:: THE DATA

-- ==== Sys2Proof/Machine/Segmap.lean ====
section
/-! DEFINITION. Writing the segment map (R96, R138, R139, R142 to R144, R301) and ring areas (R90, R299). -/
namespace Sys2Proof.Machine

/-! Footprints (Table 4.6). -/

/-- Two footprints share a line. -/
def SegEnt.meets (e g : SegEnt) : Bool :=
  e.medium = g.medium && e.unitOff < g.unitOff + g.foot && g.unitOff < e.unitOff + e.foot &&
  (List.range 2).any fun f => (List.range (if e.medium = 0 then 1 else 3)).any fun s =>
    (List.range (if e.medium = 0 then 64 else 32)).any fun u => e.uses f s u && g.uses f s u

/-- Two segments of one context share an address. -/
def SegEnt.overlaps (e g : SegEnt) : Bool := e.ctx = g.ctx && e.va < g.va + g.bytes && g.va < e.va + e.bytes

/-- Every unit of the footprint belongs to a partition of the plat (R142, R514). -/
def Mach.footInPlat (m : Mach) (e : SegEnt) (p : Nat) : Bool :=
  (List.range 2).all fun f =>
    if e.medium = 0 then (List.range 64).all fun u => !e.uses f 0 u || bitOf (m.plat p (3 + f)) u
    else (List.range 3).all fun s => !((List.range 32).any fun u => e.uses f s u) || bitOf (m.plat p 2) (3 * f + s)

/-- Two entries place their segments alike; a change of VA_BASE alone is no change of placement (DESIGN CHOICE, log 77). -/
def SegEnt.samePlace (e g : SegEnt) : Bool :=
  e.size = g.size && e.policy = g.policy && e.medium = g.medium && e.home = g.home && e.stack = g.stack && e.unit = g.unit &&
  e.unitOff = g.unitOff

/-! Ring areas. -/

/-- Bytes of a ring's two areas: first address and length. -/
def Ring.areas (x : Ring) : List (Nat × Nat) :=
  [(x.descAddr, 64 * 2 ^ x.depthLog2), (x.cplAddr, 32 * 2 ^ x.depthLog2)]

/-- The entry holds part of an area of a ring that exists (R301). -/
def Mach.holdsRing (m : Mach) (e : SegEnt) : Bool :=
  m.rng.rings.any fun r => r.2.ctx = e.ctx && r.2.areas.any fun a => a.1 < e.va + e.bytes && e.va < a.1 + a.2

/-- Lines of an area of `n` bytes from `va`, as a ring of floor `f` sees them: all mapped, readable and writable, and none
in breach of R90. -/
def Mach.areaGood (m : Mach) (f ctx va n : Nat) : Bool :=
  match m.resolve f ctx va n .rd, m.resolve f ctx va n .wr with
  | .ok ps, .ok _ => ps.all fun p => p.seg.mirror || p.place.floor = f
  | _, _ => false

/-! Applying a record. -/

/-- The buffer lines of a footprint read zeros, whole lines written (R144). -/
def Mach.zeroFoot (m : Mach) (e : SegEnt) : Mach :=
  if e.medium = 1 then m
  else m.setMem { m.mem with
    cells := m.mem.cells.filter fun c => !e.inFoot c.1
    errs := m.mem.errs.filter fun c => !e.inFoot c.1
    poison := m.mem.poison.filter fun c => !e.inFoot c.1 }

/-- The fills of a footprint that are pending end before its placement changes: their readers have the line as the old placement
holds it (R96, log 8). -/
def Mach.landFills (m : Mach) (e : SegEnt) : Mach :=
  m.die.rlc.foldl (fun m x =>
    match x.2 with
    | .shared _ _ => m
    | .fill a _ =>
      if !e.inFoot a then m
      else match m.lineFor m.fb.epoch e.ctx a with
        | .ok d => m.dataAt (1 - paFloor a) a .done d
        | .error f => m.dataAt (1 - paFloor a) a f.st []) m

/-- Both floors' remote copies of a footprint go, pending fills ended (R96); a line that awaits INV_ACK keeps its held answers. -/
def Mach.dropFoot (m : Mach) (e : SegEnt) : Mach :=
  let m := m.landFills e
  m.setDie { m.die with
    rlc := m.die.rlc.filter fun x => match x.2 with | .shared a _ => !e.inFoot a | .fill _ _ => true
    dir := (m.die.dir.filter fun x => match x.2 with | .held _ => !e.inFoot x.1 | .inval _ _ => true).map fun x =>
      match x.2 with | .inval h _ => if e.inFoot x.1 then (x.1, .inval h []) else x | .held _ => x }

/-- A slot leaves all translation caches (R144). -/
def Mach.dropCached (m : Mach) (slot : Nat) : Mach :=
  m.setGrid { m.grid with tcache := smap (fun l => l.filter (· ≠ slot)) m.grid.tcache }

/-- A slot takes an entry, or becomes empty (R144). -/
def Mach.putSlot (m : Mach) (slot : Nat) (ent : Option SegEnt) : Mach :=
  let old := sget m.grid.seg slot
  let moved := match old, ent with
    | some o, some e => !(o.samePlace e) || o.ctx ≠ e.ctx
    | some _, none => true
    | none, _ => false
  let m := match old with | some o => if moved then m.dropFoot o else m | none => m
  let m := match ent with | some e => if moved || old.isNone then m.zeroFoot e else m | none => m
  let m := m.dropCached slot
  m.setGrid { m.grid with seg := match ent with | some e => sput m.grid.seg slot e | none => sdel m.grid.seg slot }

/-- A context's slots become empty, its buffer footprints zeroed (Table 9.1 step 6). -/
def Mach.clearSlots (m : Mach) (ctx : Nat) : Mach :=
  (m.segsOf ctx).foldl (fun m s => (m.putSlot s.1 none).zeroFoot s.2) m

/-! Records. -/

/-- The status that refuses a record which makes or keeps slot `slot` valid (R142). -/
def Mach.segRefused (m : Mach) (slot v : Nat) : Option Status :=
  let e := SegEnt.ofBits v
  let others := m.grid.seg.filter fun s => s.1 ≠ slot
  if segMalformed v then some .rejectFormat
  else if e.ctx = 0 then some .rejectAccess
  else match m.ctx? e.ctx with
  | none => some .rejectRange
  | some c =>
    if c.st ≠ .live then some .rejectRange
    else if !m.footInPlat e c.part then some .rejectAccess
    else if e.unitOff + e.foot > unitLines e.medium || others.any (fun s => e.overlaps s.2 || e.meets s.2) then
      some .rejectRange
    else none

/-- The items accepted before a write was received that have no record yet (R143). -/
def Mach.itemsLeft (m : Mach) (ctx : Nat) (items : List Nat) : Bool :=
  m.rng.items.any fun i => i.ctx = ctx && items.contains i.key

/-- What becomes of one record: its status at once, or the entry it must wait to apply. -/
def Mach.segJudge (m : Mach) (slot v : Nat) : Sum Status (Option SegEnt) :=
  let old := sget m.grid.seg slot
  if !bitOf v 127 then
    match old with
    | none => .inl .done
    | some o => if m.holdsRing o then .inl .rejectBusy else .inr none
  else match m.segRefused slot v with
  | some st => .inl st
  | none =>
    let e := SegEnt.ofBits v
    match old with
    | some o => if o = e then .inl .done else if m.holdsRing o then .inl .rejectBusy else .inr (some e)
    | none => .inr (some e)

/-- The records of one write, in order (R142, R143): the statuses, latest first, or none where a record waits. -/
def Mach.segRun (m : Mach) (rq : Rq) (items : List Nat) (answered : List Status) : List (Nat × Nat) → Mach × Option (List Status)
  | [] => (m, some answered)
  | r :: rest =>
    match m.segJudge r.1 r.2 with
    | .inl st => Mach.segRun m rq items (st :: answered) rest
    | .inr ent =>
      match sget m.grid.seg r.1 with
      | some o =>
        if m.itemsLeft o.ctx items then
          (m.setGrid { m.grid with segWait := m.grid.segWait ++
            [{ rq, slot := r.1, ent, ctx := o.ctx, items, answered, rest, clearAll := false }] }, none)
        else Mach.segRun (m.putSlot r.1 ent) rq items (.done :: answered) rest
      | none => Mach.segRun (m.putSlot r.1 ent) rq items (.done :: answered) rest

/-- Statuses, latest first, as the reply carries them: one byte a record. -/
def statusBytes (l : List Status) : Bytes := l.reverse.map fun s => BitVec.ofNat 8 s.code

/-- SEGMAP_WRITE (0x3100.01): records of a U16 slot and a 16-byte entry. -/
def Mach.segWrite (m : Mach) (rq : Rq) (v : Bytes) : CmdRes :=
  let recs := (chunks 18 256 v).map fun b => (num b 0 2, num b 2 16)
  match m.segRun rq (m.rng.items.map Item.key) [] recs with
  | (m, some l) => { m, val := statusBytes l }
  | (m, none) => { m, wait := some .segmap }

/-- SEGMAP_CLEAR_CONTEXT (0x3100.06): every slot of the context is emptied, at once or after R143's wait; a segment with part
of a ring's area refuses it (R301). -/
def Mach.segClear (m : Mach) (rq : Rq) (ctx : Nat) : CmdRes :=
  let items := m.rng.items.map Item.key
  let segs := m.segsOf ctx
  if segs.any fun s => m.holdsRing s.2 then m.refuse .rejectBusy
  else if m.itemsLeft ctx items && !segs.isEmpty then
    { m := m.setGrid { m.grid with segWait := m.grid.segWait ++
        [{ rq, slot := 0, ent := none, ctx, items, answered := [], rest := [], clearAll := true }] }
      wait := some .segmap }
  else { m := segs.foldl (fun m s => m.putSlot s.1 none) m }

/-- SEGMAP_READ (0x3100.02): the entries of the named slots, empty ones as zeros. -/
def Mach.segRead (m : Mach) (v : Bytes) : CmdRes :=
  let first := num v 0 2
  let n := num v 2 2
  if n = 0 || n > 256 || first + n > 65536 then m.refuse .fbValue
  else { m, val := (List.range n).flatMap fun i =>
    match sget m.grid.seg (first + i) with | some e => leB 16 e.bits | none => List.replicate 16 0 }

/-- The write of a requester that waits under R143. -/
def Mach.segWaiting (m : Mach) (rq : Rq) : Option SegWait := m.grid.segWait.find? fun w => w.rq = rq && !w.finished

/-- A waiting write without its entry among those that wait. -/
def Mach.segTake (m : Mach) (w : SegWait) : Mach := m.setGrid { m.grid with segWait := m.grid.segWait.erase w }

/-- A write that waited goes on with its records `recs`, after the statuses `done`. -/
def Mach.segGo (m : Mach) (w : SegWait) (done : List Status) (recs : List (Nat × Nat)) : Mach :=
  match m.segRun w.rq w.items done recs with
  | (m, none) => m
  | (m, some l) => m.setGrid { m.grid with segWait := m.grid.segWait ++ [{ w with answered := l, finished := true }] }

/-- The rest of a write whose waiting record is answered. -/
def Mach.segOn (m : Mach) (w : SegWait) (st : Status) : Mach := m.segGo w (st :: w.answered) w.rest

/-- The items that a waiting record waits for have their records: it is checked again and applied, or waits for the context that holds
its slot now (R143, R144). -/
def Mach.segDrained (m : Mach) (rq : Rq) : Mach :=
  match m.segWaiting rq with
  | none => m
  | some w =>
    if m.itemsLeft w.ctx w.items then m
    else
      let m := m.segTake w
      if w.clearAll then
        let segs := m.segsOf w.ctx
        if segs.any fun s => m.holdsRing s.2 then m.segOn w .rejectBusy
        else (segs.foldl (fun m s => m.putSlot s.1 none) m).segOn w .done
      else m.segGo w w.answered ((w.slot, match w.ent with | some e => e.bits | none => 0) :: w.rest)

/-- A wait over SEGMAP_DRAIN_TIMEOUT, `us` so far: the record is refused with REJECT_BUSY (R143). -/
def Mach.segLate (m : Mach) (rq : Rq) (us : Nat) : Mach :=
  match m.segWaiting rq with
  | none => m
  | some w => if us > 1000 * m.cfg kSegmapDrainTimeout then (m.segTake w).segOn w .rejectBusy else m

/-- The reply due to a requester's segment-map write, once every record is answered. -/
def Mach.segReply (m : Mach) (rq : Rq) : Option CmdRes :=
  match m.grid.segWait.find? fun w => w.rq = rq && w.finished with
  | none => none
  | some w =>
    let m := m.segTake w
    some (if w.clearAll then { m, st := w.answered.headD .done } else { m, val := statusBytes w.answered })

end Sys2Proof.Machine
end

::::

**PROBLEM DESCRIPTION**
Word for word, restate the lines of the data above that fall between the line holding "if m.itemsLeft o.ctx items then" and the line holding "none => Mach.segRun", inclusive, and no other lines.

**SOLUTION TO THIS PROBLEM**
        if m.itemsLeft o.ctx items then
          (m.setGrid { m.grid with segWait := m.grid.segWait ++
            [{ rq, slot := r.1, ent, ctx := o.ctx, items, answered, rest, clearAll := false }] }, none)
        else Mach.segRun (m.putSlot r.1 ent) rq items (.done :: answered) rest
      | none => Mach.segRun (m.putSlot r.1 ent) rq items (.done :: answered) rest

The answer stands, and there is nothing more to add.